Copy each line of the records that contains the word "only".
[Opening Given entries section]
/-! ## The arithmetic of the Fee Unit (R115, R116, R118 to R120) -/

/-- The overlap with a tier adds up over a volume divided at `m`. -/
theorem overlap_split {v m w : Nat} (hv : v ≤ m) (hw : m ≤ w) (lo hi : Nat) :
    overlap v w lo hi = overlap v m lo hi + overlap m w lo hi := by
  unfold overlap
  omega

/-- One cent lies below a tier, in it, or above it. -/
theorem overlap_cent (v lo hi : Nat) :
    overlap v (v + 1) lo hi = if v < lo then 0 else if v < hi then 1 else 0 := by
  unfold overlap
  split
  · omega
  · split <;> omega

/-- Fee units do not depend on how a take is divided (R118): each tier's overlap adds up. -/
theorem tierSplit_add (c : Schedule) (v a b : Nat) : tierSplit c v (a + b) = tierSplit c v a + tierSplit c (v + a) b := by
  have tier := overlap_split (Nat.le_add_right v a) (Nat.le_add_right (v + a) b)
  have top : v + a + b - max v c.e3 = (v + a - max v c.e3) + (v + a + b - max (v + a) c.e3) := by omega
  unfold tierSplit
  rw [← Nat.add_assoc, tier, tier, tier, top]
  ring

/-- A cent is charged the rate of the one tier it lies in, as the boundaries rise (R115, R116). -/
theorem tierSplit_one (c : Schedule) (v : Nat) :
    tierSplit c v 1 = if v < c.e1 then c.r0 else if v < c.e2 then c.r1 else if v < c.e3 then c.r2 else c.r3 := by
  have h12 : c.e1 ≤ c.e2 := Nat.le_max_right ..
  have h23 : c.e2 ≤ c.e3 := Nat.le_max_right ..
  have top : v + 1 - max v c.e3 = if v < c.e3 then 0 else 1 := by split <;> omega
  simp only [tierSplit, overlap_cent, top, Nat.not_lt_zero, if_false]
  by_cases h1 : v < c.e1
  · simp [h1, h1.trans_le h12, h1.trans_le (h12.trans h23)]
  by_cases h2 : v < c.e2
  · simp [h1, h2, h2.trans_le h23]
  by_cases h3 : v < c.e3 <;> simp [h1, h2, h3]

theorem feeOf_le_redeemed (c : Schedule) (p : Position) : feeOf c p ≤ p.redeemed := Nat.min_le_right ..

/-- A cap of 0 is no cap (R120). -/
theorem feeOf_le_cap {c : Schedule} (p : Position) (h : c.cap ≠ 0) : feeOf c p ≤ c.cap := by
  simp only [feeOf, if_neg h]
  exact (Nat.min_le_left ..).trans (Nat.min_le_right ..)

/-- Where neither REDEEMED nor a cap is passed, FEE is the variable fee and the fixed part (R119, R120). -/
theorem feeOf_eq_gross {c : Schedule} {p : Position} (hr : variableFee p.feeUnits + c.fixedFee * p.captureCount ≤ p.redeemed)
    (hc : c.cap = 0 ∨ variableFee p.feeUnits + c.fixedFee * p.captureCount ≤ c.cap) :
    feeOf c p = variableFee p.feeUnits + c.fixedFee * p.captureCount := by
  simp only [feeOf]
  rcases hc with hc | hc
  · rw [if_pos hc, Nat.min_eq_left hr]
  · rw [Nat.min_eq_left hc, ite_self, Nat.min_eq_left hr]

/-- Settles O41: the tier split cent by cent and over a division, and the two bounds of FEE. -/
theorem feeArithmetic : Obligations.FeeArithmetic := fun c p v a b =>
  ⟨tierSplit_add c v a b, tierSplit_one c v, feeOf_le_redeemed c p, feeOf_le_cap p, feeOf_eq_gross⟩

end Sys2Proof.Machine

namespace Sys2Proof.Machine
[Closing Given entries section]
Your response:
  simp only [tierSplit, overlap_cent, top, Nat.not_lt_zero, if_false]
  simp only [feeOf, if_neg h]
  simp only [feeOf]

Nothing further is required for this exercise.